4803 STONECROFT BOULEVARD
CHANTILLY, VA20151
X
Signatures
/s/ Jon Brooks as Attorney-in-Fact 01/14/2019
Signature of Reporting Person Date
Explanation of Responses:
( 1 )Grant of restricted stock units ("RSUs") that vest on the one-year anniversary of the grant date. Vested RSUs do not convert into shares of common stock ("Common Stock") of Engility Holdings, Inc. (the "Company") or (at the discretion of the Compensation Committee of the Company) cash until the earlier of (i) the date on which the Reporting Person ceases to be a director of the Company or (ii) a change of control of the Company.
( 2 )The Board of Directors and Compensation Committee of the Company have elected, pursuant to the pending merger (as defined below) under the Agreement and Plan of Merger, dated as of September 9, 2018, among the Company, Science Applications International Corporation ("SAIC") and Raptors Merger Sub, Inc. ("Merger Sub"), a wholly owned subsidiary of SAIC, with the Company surviving the merger of Merger Sub with and into the Company (the "merger") as a wholly owned subsidiary of SAIC, to accelerate the vesting of all RSUs held by the Reporting Person and settle all vested, but undelivered, RSUs (other than deferred compensation) in Common Stock effective January 11, 2019.

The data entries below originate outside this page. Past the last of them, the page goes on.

/-! ### Repairing a finding (R475) -/

/-- A record of kind 12 about a tile. -/
def repairRecord (s : State) (t sub sev action : Nat) (e : Word) (r : ErrRec) : State :=
  writeRecord s (t / 128) { r with kind := 12, sev := sev, action := action, value := e.toNat, place := t * 2 ^ 15, tileValid := true,
                                   detail := leBytes 1 sub }
/-- The count of fenced tiles in `startst`. -/
def countFenced (s : State) (d : Nat) : State :=
  let n := ((tilesOf d).filter fun t => (tileAt s t).fenced).length
  updDie s d fun x => { x with startst := wput x.startst 24 8 n }
/-- A tile is taken out of use where it stands (R478). -/
def fenceTile (s : State) (t : Nat) : State :=
  let d := t / 128
  let i := physOf s t
  let e := mapEntry 2 (i / 9) (i % 9) 0 0 0 0
  let s1 := repairRecord (if mapRoom (dieAt s d) then mapAppend s d e else s) t 1 4 5 e { kind := 12, sev := 4, unit := 0x44 }
  countFenced (updTl (updTile s1 t fun x => { x with fenced := true }) d i fun w => wput w 20 4 5) d
/-- A tile of other silicon under a logical number: nothing of the old one is left. -/
def freshTile (x : Tile) (spans : Nat) : Tile :=
  { x with spans := offered spans, gearMax := 3, sensorFailed := false, equalReads := 0, l1 := [], ic := [], tlbC := [], tlbL := []
           tlbS := [], tlbM := [], tlbX := [], left := [], leftTenant := [], leftBad := [] }
/-- The cluster's spare takes a tile's number, where it is unused and passes; else `other` (R475, items 3 and 4). -/
def retireTile (s : State) (t : Nat) (passes : Bool) (other : State → State) : State :=
  let d := t / 128
  let i := physOf s t
  let j := i / 9 * 9 + 8
  let x := dieAt s d
  if tlState (tlAt x j) = 1 && passes && mapRoom x then
    let e := mapEntry 1 (i / 9) (i % 9) 0 0 0 0
    let s1 := repairRecord (mapAppend s d e) t 1 4 5 e { kind := 12, sev := 4, unit := 0x44 }
    let s2 := updTl (updTl s1 d i fun w => wput (wput w 20 4 4) 16 1 1) d j fun w => wput (wput (wput w 20 4 0) 16 1 0) 8 7 (t % 128)
    updTile (updDie s2 d fun x => { x with phys := aset x.phys (t % 128) 8 }) t fun y => freshTile y (tlSpans (tlAt x j))
  else other s
/-- A failed SRAM cell takes a spare row of its array, or failing that a spare column. -/
def repairCell (s : State) (t unit array row col : Nat) (passes : Bool) : State :=
  let d := t / 128
  let i := physOf s t
  let x := dieAt s d
  let (rows, cols) := arraySpares unit
  let r := sparesUsed x 4 (i / 9) (i % 9) unit array
  let c := sparesUsed x 5 (i / 9) (i % 9) unit array
  let rec' : ErrRec := { kind := 12, sev := 2, unit := unit, array := if unit = 0x10 then 0xFFFF else array,
                         bank := if unit = 0x10 then array else 0, row := row, col := col }
  let byRow := mapEntry 4 (i / 9) (i % 9) unit array row r
  if !mapRoom x then retireTile (mapAppend s d byRow) t passes fun s => fenceTile s t
  else if r < rows then
    updTl (repairRecord (mapAppend s d byRow) t 2 2 3 byRow rec') d i fun w => bumpField w 48 16
  else if c < cols then
    let e := mapEntry 5 (i / 9) (i % 9) unit array col c
    updTl (repairRecord (mapAppend s d e) t 2 2 3 e rec') d i fun w => bumpField w 40 8
  else retireTile s t passes fun s => fenceTile s t
/-- A tile runs with fewer spans, or without any is fenced. -/
def degradeTile (s : State) (t span : Nat) : State :=
  let d := t / 128
  let i := physOf s t
  let good := tlSpans (tlAt (dieAt s d) i) - 1
  let e := mapEntry 3 (i / 9) (i % 9) 0x15 span 0 15
  if good = 0 then fenceTile s t
  else
    let s1 := repairRecord (if mapRoom (dieAt s d) then mapAppend s d e else s) t 3 4 5 e { kind := 12, sev := 4, unit := 0x15, physSpan := span }
    let s2 := updTl s1 d i fun w => wput (wput (bumpField w 32 8) 0 8 good) 20 4 (if good < 16 then 2 else tlState w)
    updTile s2 t fun x => { x with spans := offered good }
/-- A failed span takes the spare span; a second one retires or degrades the tile. -/
def repairSpan (s : State) (t span : Nat) (passes : Bool) : State :=
  let d := t / 128
  let i := physOf s t
  let x := dieAt s d
  let w := tlAt x i
  let e := mapEntry 3 (i / 9) (i % 9) 0x15 span 0 0
  if 17 ≤ tlSpans w && mapRoom x then
    let s1 := repairRecord (mapAppend s d e) t 3 2 3 e { kind := 12, sev := 2, unit := 0x15, physSpan := span }
    updTl s1 d i fun w => wput (bumpField w 32 8) 0 8 (tlSpans w - 1)
  else retireTile (if mapRoom x then s else mapAppend s d e) t passes fun s => degradeTile s t span
/-- A finding is repaired, unless its tile has already left use: kind 3 a span, kind 4 a cell, kind 8 a gear, kind 9 the
cluster's bias, kind 1 the whole tile; `col` is the cell's column. -/
def repairFinding (passes : Bool) (t i0 : Nat) (s : State) (f : Word × Nat) : State :=
  let (e, col) := f
  let d := t / 128
  if (tileAt s t).fenced || physOf s t ≠ i0 then s
  else
    match entKind e with
    | 1 => retireTile s t passes fun s => fenceTile s t
    | 3 => repairSpan s t (entArray e) passes
    | 4 => repairCell s t (entUnit e) (entArray e) (entRow e) col passes
    | 8 =>
      let s1 := updTile s t fun x => { x with gearMax := min 3 (entRow e) }
      mapAppend (gearRecord s1 t (min 3 (entRow e + 1)) 2 2) d (mapEntry 8 (i0 / 9) (i0 % 9) 0 0 (entRow e) 0)
    | 9 =>
      let s1 := updCluster s d (t % 128 / 8) fun c => { c with biasFailed := true, bias := false, setting := none }
      mapAppend (gearRecord s1 t 3 1 2) d (mapEntry 9 (t % 128 / 8) 15 0 0 0 0)
    | _ => s
/-- The findings of a test, each with its column, are repaired in order. -/
def repairAll (s : State) (t : Nat) (l : List (Word × Nat)) (passes : Bool) : State :=
  let i := physOf s t
  let s1 := if l = [] then s else updTl s (t / 128) i fun w => bumpField w 24 8
  l.foldl (repairFinding passes t i) s1
/-- What a test clears (R468, R472, R477): a sensor's failure, a gear limit and a bias failure that it does not find again, and
with no finding the fence of a tile. -/
def testPassed (s : State) (t : Nat) (l : List (Word × Nat)) : State :=
  let d := t / 128
  let i := physOf s t
  let found : Nat → Bool := fun k => l.any fun f => entKind f.1 = k
  let s1 := updTile s t fun x => { x with
    sensorFailed := false, equalReads := 0, gearMax := if found 8 then x.gearMax else 3, fenced := x.fenced && l ≠ [] }
  let s2 := if found 9 then s1 else updCluster s1 d (t % 128 / 8) fun c => { c with biasFailed := false }
  let s3 := if l = [] && tlState (tlAt (dieAt s2 d) i) = 5 then
      updTl s2 d i fun w => wput w 20 4 (if tlSpans w < 16 then 2 else 0) else s2
  countFenced s3 d
/-- The findings an event carries, with their columns. -/
def findings (s : State) : List (Word × Nat) := s.inp.values.zipIdx.map fun (e, k) => (e, (s.inp.ints.getD k 0).toNat)

/-! ### The between-kernel test (R368, R369, R477) -/

/-- The tile a command names, of the focused die. -/
def namedTile (s : State) : Nat := dieOf s.cur * 128 + s.inp.sel % 128
/-- A tile may be withdrawn now: no other of its cluster is, and fewer than four of its die (R369). -/
def mayWithdraw (s : State) (t : Nat) : Bool :=
  (clusterTiles (t / 128) (t % 128 / 8)).all (fun u => !(tileAt s u).withdrawn)
    && ((tilesOf (t / 128)).filter fun u => (tileAt s u).withdrawn).length < 4
/-- A tile is withdrawn, its contexts pre-empted with reason 3. -/
def withdraw (s : State) (t : Nat) : State :=
  let s1 := updTile s t fun x => { x with withdrawn := true, noArea := false }
  (residents s1 t).foldl saveForTest s1
/-- A command to the management core reaches a powered die of a module whose Zoengline is up. -/
def coreUp (s : State) : Bool := hostUp s (moduleOf s.cur) && (myDie s).powered
/-- Commands on the management core's tables: a die that has not reached stage 2 has the safe function only (R365, R485). -/
def manage (k : State → Res) (s : State) : Res :=
  if !coreUp s then wait s else if (myDie s).stage ≠ 2 then .next (respond s 9 1 []) else k s
/-- `TEST_TILE` (R368, R369, R477): the tile `sel` is withdrawn; status 2 for one of a halted die or already withdrawn. -/
def execTestTile (s : State) : Res :=
  manage (fun s =>
    let t := namedTile s
    if dieHalted s || (tileAt s t).withdrawn then .next (respond s 9 2 [])
    else if !mayWithdraw s t then wait s
    else .next (withdraw s t)) s
/-- A tile returns from its test. -/
def returnTile (s : State) (t : Nat) : State :=
  updTile s t fun x => freshCaches { x with withdrawn := false, testing := none, noArea := false }
where
  /-- Nothing that the arrays held is left. -/
  freshCaches (x : Tile) : Tile :=
    { x with l1 := [], ic := [], tlbC := [], tlbL := [], tlbS := [], tlbM := [], tlbX := [], left := [], leftTenant := [], leftBad := [] }
/-- `SELF_TEST_RUN` (R368, R475, R477): once the slots of the focused withdrawn tile are empty its test begins; then it ends
with the findings of `values`, and the tile returns; with `flag`, or after 5 ms, it is retired or fenced. `flag2` says that
the cluster's spare passes. -/
def execSelfTestRun (s : State) : Res :=
  let t := tileOf s.cur
  let x := tileAt s t
  if !x.withdrawn || residents s t ≠ [] then wait s
  else
    match x.testing with
    | none => .next (updTile s t fun x => { x with testing := some s.now })
    | some t0 =>
      let s1 := if s.inp.flag || t0 + 5000000 < s.now then retireTile s t s.inp.flag2 (fun s => if (tileAt s t).fenced then s else fenceTile s t)
        else testPassed (repairAll s t (findings s) s.inp.flag2) t (findings s)
      .next (respond (returnTile s1 t) 9 0 [])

( 3 )Represents an interim grant of RSUs that vests on the earliest of (i) the first anniversary of the grant date (or if earlier, the date of the Company's first regular annual meeting of stockholders held after the grant date), (ii) the termination of the Reporting Person's service as a director of the Company by reason of death or permanent disability or (iii) a change in control of the Company. Vested RSUs do not convert into shares of common stock of the Company or cash, which determination will be made at the sole discretion of the Company's Compensation Committee (or a subcommittee thereof), until the earlier of (A) the date on which the Reporting Person ceases to be a director of the Company or (B) the occurrence of a change in control of the Company that constitutes a "Section 409A Change in Control Event" (as defined in applicable Treasury regulations).
( 4 )The Board of Directors and Compensation Committee of the Company have elected, pursuant to the pending merger under the Merger Agreement, to accelerate the vesting of all RSUs held by the Reporting Person and settle all vested, but undelivered, RSUs (other than deferred compensation) in Common Stock effective January 11, 2019.